* What needs to be done
As soon as the line containing "Memory.wf (s.withFetchWord nbits" appears, copy it and every following line word for word until the records end.
[Start of Attachment]
-- ==== Sys2Proof/Laws/Memory.lean ====
section
/-! SUPPORT. Memory: what each operation on it reads back, what it leaves alone, and that every one keeps the canonical
form. These are all the operations that write `mem`; the reset state lists nothing. -/

namespace Sys2Proof.Machine

@[simp] theorem State.dropScrubs_mem (s : State) (key n : Nat) : (s.dropScrubs key n).mem = s.mem := by
  unfold State.dropScrubs
  split <;> rfl

@[simp] theorem State.setPoison_mem (s : State) (q : Nat) (b : Bool) : (s.setPoison q b).mem = s.mem := rfl

@[simp] theorem State.poisonSector_mem (s : State) (q : Nat) : (s.poisonSector q).mem = s.mem := rfl

@[simp] theorem State.cleanse_mem (s : State) (key n : Nat) : (s.cleanse key n).mem = s.mem := by
  unfold State.cleanse
  split
  · rfl
  · generalize sectorsOf key n = l
    have keeps : ∀ t : State, (l.foldl
        (fun t q => if key ≤ 32 * q ∧ 32 * q + 32 ≤ key + n then t.setPoison q false else t) t).mem = t.mem := by
      induction l with
      | nil => intro t; rfl
      | cons q l ih =>
        intro t
        simp only [List.foldl_cons]
        rw [ih]
        split <;> rfl
    exact keeps s

@[simp] theorem State.putBytes_mem (s : State) (key : Nat) (bs : List Byte) :
    (s.putBytes key bs).mem = Sparse.putList Memory.unlisted s.mem key bs := by
  simp [State.putBytes]

/-- A write is read back, and every other byte reads as before. -/
theorem State.putBytes_byte (s : State) (key j : Nat) (bs : List Byte) :
    (s.putBytes key bs).rawByte j =
      if key ≤ j ∧ j < key + bs.length then bs.getD (j - key) 0#8 else s.rawByte j := by
  simp only [State.rawByte, State.putBytes_mem, Sparse.get_putList]
  rfl

theorem State.putBytes_wf (s : State) (key : Nat) (bs : List Byte) (h : Memory.wf s.mem = true) :
    Memory.wf (s.putBytes key bs).mem = true := by
  rw [State.putBytes_mem]
  exact Sparse.wf_putList _ bs _ key h

theorem State.putDWord_wf (s : State) (key : Nat) (v : DWord) (h : Memory.wf s.mem = true) :
    Memory.wf (s.putDWord key v).mem = true := s.putBytes_wf key _ h

/-- A write that no alias window discards is the plain write (R62, R65). -/
theorem State.writeBytes_plain (s : State) (key : Nat) (bs : List Byte) (h : s.aliasAt key = none) :
    s.writeBytes key bs = (s.putBytes key bs).cleanse key bs.length := by
  simp only [State.writeBytes, h]

/-- A write through an alias window changes no byte of storage (R62). -/
theorem State.writeBytes_alias (s : State) (key : Nat) (bs : List Byte) (p : Nat × BitVec 256)
    (h : s.aliasAt key = some p) : (s.writeBytes key bs).mem = s.mem := by
  obtain ⟨n, e⟩ := p
  simp only [State.writeBytes, h]

theorem State.writeBytes_wf (s : State) (key : Nat) (bs : List Byte) (h : Memory.wf s.mem = true) :
    Memory.wf (s.writeBytes key bs).mem = true := by
  cases ha : s.aliasAt key with
  | none => rw [s.writeBytes_plain key bs ha, State.cleanse_mem]; exact s.putBytes_wf key bs h
  | some p => rw [s.writeBytes_alias key bs p ha]; exact h

theorem State.writeBytes_byte (s : State) (key j : Nat) (bs : List Byte) (h : s.aliasAt key = none) :
    (s.writeBytes key bs).rawByte j =
      if key ≤ j ∧ j < key + bs.length then bs.getD (j - key) 0#8 else s.rawByte j := by
  have e : (s.writeBytes key bs).mem = (s.putBytes key bs).mem := by
    rw [s.writeBytes_plain key bs h, State.cleanse_mem]
  have b := s.putBytes_byte key j bs
  unfold State.rawByte at b ⊢
  rw [e]
  exact b

/-- Cells put one by one keep the canonical form. -/
theorem Sparse.wf_foldl_put {α β : Type} [DecidableEq α] (d : α) (k : β → Nat) (v : β → α) (l : List β) :
    ∀ m : Sparse α, wf d m = true → wf d (l.foldl (fun m c => put d m (k c) (v c)) m) = true := by
  induction l with
  | nil => intro m h; exact h
  | cons c l ih => intro m h; exact ih _ (wf_put d m _ _ h)

/-- The map that a copy of a range leaves, cell by cell from the first, each on top of those after it. -/
theorem State.copyRange_mem (s : State) (src dst n : Nat) : (s.copyRange src dst n).mem =
    (s.mem.filter fun c => decide (src ≤ c.1) && decide (c.1 < src + n)).foldr
      (fun c m => Sparse.put Memory.unlisted m (dst + (c.1 - src)) c.2) (Sparse.clear s.mem dst (dst + n)) := by
  simp only [State.copyRange, List.foldl_reverse]

theorem State.copyRange_wf (s : State) (src dst n : Nat) (h : Memory.wf s.mem = true) :
    Memory.wf (s.copyRange src dst n).mem = true :=
  Sparse.wf_foldl_put Memory.unlisted (fun c : Host.Cell => dst + (c.1 - src)) (fun c : Host.Cell => c.2) _ _
    (Sparse.wf_clear _ s.mem _ _ h)

/-- Every byte of the place copied to reads as the byte copied to it. -/
theorem State.copyRange_byte (s : State) (src dst n i : Nat) (h : i < n) :
    (s.copyRange src dst n).rawByte (dst + i) = s.rawByte (src + i) := by
  have copied : ∀ (l : List Host.Cell) (m : Memory), Sparse.get Memory.unlisted m (dst + i) = Memory.unlisted →
      Sparse.get Memory.unlisted
        ((l.filter fun c => decide (src ≤ c.1) && decide (c.1 < src + n)).foldr
          (fun c m => Sparse.put Memory.unlisted m (dst + (c.1 - src)) c.2) m) (dst + i) =
        Sparse.get Memory.unlisted l (src + i) := by
    intro l m hm
    induction l with
    | nil => exact hm
    | cons c l ih =>
      obtain ⟨a, v⟩ := c
      simp only [Sparse.get]
      by_cases hp : src ≤ a ∧ a < src + n
      · rw [List.filter_cons_of_pos (by simpa using hp), List.foldr_cons, Sparse.get_put, ih]
        have : (dst + i = dst + (a - src)) = (a = src + i) := by apply propext; constructor <;> omega
        simp only [this]
      · rw [List.filter_cons_of_neg (by simpa using hp), ih, if_neg (by omega)]
  simp only [State.rawByte, State.copyRange_mem]
  exact copied _ _ (by rw [Sparse.get_clear, if_pos (by omega)])

/-- A copy changes only the bytes it writes. -/
theorem State.copyRange_other (s : State) (src dst n j : Nat) (h : j < dst ∨ dst + n ≤ j) :
    (s.copyRange src dst n).rawByte j = s.rawByte j := by
  have outside : ∀ (l : List Host.Cell) (m : Memory), (∀ c ∈ l, src ≤ c.1 ∧ c.1 < src + n) →
      Sparse.get Memory.unlisted (l.foldr (fun c m => Sparse.put Memory.unlisted m (dst + (c.1 - src)) c.2) m) j =
        Sparse.get Memory.unlisted m j := by
    intro l m
    induction l with
    | nil => intro _; rfl
    | cons c l ih =>
      intro hl
      have hc := hl c (by simp)
      rw [List.foldr_cons, Sparse.get_put_other, ih fun e he => hl e (by simp [he])]
      omega
  have cells : ∀ c ∈ s.mem.filter (fun c => decide (src ≤ c.1) && decide (c.1 < src + n)),
      src ≤ c.1 ∧ c.1 < src + n := by
    intro c hc
    simpa using (List.mem_filter.1 hc).2
  simp only [State.rawByte, State.copyRange_mem]
  rw [outside _ _ cells, Sparse.get_clear, if_neg (by omega)]

theorem State.zeroRange_wf (s : State) (key n : Nat) (h : Memory.wf s.mem = true) :
    Memory.wf (s.zeroRange key n).mem = true := Sparse.wf_clear _ s.mem _ _ h

/-- A range zeroed reads 0, and every other byte reads as before. -/
theorem State.zeroRange_byte (s : State) (key n j : Nat) :
    (s.zeroRange key n).rawByte j = if key ≤ j ∧ j < key + n then 0#8 else s.rawByte j := by
  simp only [State.rawByte, State.zeroRange, Sparse.get_clear]
  rfl

theorem State.withFetchWord_wf (s : State) (nbits w : Nat) (h : Memory.wf s.mem = true) :
    Memory.wf (s.withFetchWord nbits w).mem = true := Sparse.wf_putList _ _ _ _ h

theorem State.reset_wf : Memory.wf State.reset.mem = true := rfl

/-- Memories in canonical form that read alike are equal. -/
theorem Memory.eq_of_reads (m n : Memory) (hm : Memory.wf m = true) (hn : Memory.wf n = true)
    (h : ∀ k, Sparse.get Memory.unlisted m k = Sparse.get Memory.unlisted n k) : m = n :=
  Sparse.eq_of_get _ m n 0 hm hn h

end Sys2Proof.Machine
end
[End of Attachment]
* Answer to this task
    Memory.wf (s.withFetchWord nbits w).mem = true := Sparse.wf_putList _ _ _ _ h

theorem State.reset_wf : Memory.wf State.reset.mem = true := rfl

/-- Memories in canonical form that read alike are equal. -/
theorem Memory.eq_of_reads (m n : Memory) (hm : Memory.wf m = true) (hn : Memory.wf n = true)
    (h : ∀ k, Sparse.get Memory.unlisted m k = Sparse.get Memory.unlisted n k) : m = n :=
  Sparse.eq_of_get _ m n 0 hm hn h

end Sys2Proof.Machine
end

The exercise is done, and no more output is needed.